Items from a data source
════

/-! ## Retargets -/

/-- A target arrives at a rail's leader (R123, R125, R128, R129): in STARTING and SLEWING it supersedes a target not yet reached;
in REGULATING it starts a slew unless it equals the present reference; in OFF, STOPPING and LATCHED_OFF it waits. A target equal to the one
under way supersedes nothing, and is not counted. (DESIGN CHOICE 152, unsafe.) -/
def Rail.retarget (x : Rail) (code : Nat) : Rail :=
  match x.st with
  | .starting | .slewing =>
    { x with loop := { x.loop with target := code }
             sp := { x.sp with owed := true, retargets := if x.sp.owed ∧ code ≠ x.loop.target then satInc 65535 x.sp.retargets
                                             else x.sp.retargets } }
  | .regulating =>
    if x.loop.ref = code * 65536 then { x with loop := { x.loop with target := code } }
    else { x with st := .slewing, loop := { x.loop with target := code }, sp := { x.sp with owed := true } }
  | _ => x

/-- A retarget: the leader takes it, and the word goes to every other member's target register (R128, R131). (DESIGN CHOICE 149, safe.) -/
def retarget (r code : Nat) (s : State) : State :=
  let s1 := modRail s (fin48 r) (fun x => x.retarget code)
  if (s.rail r).st = .starting ∨ (s.rail r).st = .slewing ∨ (s.rail r).st = .regulating then
    let lead := (s.rail r).leader
    post [{ configCast s r targetWord (BitVec.ofNat 32 code) with waits := listeners s r &&& ~~~ cellBit lead }]
      (modCell s1 (fin256 lead) (fun c => if c.st ≠ .retired then { c with target := code } else c))
  else s1

/-- The index a rail's bound pins form (R121, R122). -/
def SetPt.pinIndex (p : SetPt) (sel : BitVec 12) : Nat :=
  let pin (k : Nat) : Nat :=
    let f := p.selBind.toNat / 16 ^ k % 16
    if f ≤ 11 then b2n (sel.getLsbD f) else 0
  pin 0 + 2 * pin 1 + 4 * pin 2

/-- The pins of a pin-bound rail form its index: another index whose set-point is not empty becomes the target; an empty one sets
SEL_EMPTY, raises the event and is held as pending (R123, R124). -/
def formIndex (r : Nat) (s : State) : State :=
  let x := s.rail r
  let i := x.sp.pinIndex s.dom.sel
  if x.sp.pinBound = false then s
  else if x.sp.stored[Fin.ofNat 8 i] = 0 then
    pgEvent r (modRail s (fin48 r) (fun y => { y with sp := { y.sp with selEmpty := true, pending := some i } }))
  else if i = x.sp.index ∧ x.sp.direct = false then
    modRail s (fin48 r) (fun y => { y with sp := { y.sp with pending := none } })
  else
    retarget r x.sp.stored[Fin.ofNat 8 i]
      (modRail s (fin48 r) (fun y => { y with sp := { y.sp with pending := none, index := i, direct := false } }))

/-! ## Power-good -/

/-- PG_RAW (R233). -/
def Rail.pgRaw (x : Rail) : Bool := x.st.regulates && !x.prot.ovNow && !x.prot.uvNow && x.supIn

/-- A counted fall of PG_RAW of a rail that is qualifying or supervised (R234). -/
def countedFall (r : Nat) (s : State) : State :=
  let x := s.rail r
  if x.qualifying || x.supervised then
    let s1 := pgEvent r (modRail s (fin48 r) (fun y => { y with chatter := satInc 255 y.chatter, fallSeen := true }))
    if x.fallSeen then s1 else capture 4 r s1
  else s

/-- The time of a rise of PG_RAW is noted (R234). -/
def Rail.notePg (x : Rail) (now : Nat) (old : Rail) : Rail := if x.pgRaw && !old.pgRaw then { x with pgAt := some now } else x

/-- A change of one of PG_RAW's conditions at a rail; a fall of PG_RAW is counted (R233, R234). -/
def pgChange (r : Fin 48) (f : Rail → Rail) (s : State) : State :=
  let s1 := modRail s r (fun x => (f x).notePg s.hem.ticks x)
  if s.rails[r].pgRaw && !(f s.rails[r]).pgRaw then countedFall r.val s1 else s1

/-! ## Slot progression -/

/-- A sequence slot in force by its number (R257). (DEDUCED 38, safe.) -/
def Dom.slot (d : Dom) (k : Nat) : Slot := d.slotsNow[Fin.ofNat 16 k]

/-- The rails a slot names. -/
def Slot.railList (x : Slot) : List Nat := (upto 48).filter (natBit x.rails)

/-- The gate of a slot is open: no gate, or its EN pin reads high (R231, R232). -/
def gateOpen (d : Dom) (k : Nat) : Bool :=
  let g := (d.slot k).gate
  decide (g = 0) || decide (4 < g) || d.en.getLsbD (g - 1)

/-- The next slot upward starts at its time zero, or the rise is complete (R232, R228). -/
def nextUp (k : Nat) (s : State) : State :=
  match (upto 16).find? (fun j => decide (k ≤ j) && (s.dom.slot j).used) with
  | some j =>
    { s with dom := { s.dom with cur := some j, leftZero := s.dom.leftZero ||| BitVec.ofNat 16 (2 ^ j)
                                 ph := if gateOpen s.dom j then .upDelay else .gate } }
  | none => enterDom .up { s with dom := { s.dom with cur := none, ph := .idle } }

/-- The upward run begins: it waits for the cascade where the role does, and slot progression waits for a manager that restarts (R232,
R245). (DEDUCED 125, unsafe.) -/
def beginUp (s : State) : State :=
  if s.proto.running = false then { s with dom := { s.dom with ph := .begin } }
  else if (s.dom.role = 2 ∨ s.dom.role = 3) ∧ s.dom.squi = false then { s with dom := { s.dom with ph := .waitSqui } }
  else nextUp 0 s

/-- Entry to RISING; while the input-undervoltage signal is asserted the domain goes DOWN again at once (R21, R232, R244). (DEDUCED 38,
safe; DEDUCED 113, unsafe.) -/
def enterRising (s : State) : State :=
  let s1 := mapRails (cancelRestart s) (fun _ x => { x with chatter := 0 })
  let s2 := enterDom .rising { s1 with dom := { s1.dom with
    slotsNow := s1.dom.slots, slotQual := 0, leftZero := 0, ran := 0, latchPend := false, cur := none, ph := .idle } }
  if s.undervolt then domLoseVin s2 else beginUp s2

/-- The downward run ends: DOWN, or LATCHED with LATCH_PEND set (R228, R242). -/
def endRun (s : State) : State :=
  let s1 := { s with dom := { s.dom with cur := none, ph := .idle } }
  if s.dom.latchPend then enterLatched s1 else enterDom .down s1

/-- The next slot downward, from slot number `k - 1` on: the highest that has left its time zero and has a rail that has not
stayed OFF since the entry to RISING (R236, R242). -/
def nextDown (k : Nat) (s : State) : State :=
  match (upto 16).reverse.find? (fun j => decide (j < k) && s.dom.leftZero.getLsbD j && (s.dom.slot j).used &&
      (s.dom.ran.getLsbD j || (s.dom.slot j).railList.any (fun r => decide ((s.rail r).st ≠ .off)))) with
  | some j => { s with dom := { s.dom with cur := some j, ph := .downDelay } }
  | none => endRun s

/-- The downward run begins: it waits for the cascade where the role does, and slot progression waits for a manager that restarts (R242,
R245). (DEDUCED 125, unsafe.) -/
def beginDown (s : State) : State :=
  if s.proto.running = false then { s with dom := { s.dom with ph := .begin } }
  else if (s.dom.role = 1 ∨ s.dom.role = 2) ∧ s.dom.sqdi = false then { s with dom := { s.dom with ph := .waitSqdi } }
  else nextDown 16 s

/-- Entry to FALLING, with or without LATCH_PEND; a module already FALLING only takes LATCH_PEND (R228, R229, R242). -/
def enterFalling (latch : Bool) (s : State) : State :=
  if s.dom.st = .falling then { s with dom := { s.dom with latchPend := s.dom.latchPend || latch } }
  else if s.dom.st = .rising ∨ s.dom.st = .up then
    let s1 := mapRails s (fun _ x => { x with qualifying := false })
    beginDown (enterDom .falling { s1 with dom := { s1.dom with latchPend := latch, cur := none, ph := .idle, cycle := true } })
  else s

/-- A cause for a target behind one that has acted in the same manager cycle is discarded (R229); the length of a manager cycle is not
stated, and whether a cause that comes within the same Hem tick comes within the same cycle is free. (DESIGN CHOICE 126, safe.) -/
def outranked (s : State) : Bool := s.dom.cycle && Config.freeBool s.free

/-- A slot, or with 0xFF the cascade, fails to come up (R235). -/
def failStart (index : Nat) (s : State) : State :=
  if s.dom.st = .rising then
    let s1 := seqSet 0x1 s
    let s2 := capture 3 index s1
    sendEcho 2 (lastSeq s1 s2) (enterFalling true s2)
  else s

/-- A rail's start by its slot is accepted, as RAIL_ENABLE would accept it, and a member can reach
ARMED (R113, R116, R133). (DEDUCED 37, safe.) -/
def slotStarts (s : State) (r : Nat) : Bool :=
  decide ((s.rail r).st = .off) && (startRefused s r).isNone && (startLeader s r).isSome

/-- The slot in progress starts its rails, each as RAIL_ENABLE does; a start that is not accepted, or
is abandoned at once, is a failure to come up, and a map apply is waited for (R94, R113, R116,
R232, R235). (DEDUCED 33, safe; DEDUCED 37, safe.) -/
def startSlot (k : Nat) (s : State) : State :=
  let rs := (s.dom.slot k).railList
  if s.map.applying then { s with dom := { s.dom with ph := .waitApply } }
  else
    let s1 := { s with dom := { s.dom with
      ph := .qualify, ran := if rs.any (slotStarts s) then s.dom.ran ||| BitVec.ofNat 16 (2 ^ k) else s.dom.ran } }
    let s2 := rs.foldl (fun t r => if (s.rail r).st = .off ∧ (startRefused s r).isNone then startRail r t else t) s1
    let s3 := mapRails s2 (fun n x => if natBit (s.dom.slot k).rails n then { x with qualifying := true, fallSeen := false } else x)
    if rs.all (slotStarts s) then s3 else failStart k s3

════

Exercise details:
The exercise is to copy out every line above that has the word "failStart" in it.

Solution to this task:
def failStart (index : Nat) (s : State) : State :=
    if rs.all (slotStarts s) then s3 else failStart k s3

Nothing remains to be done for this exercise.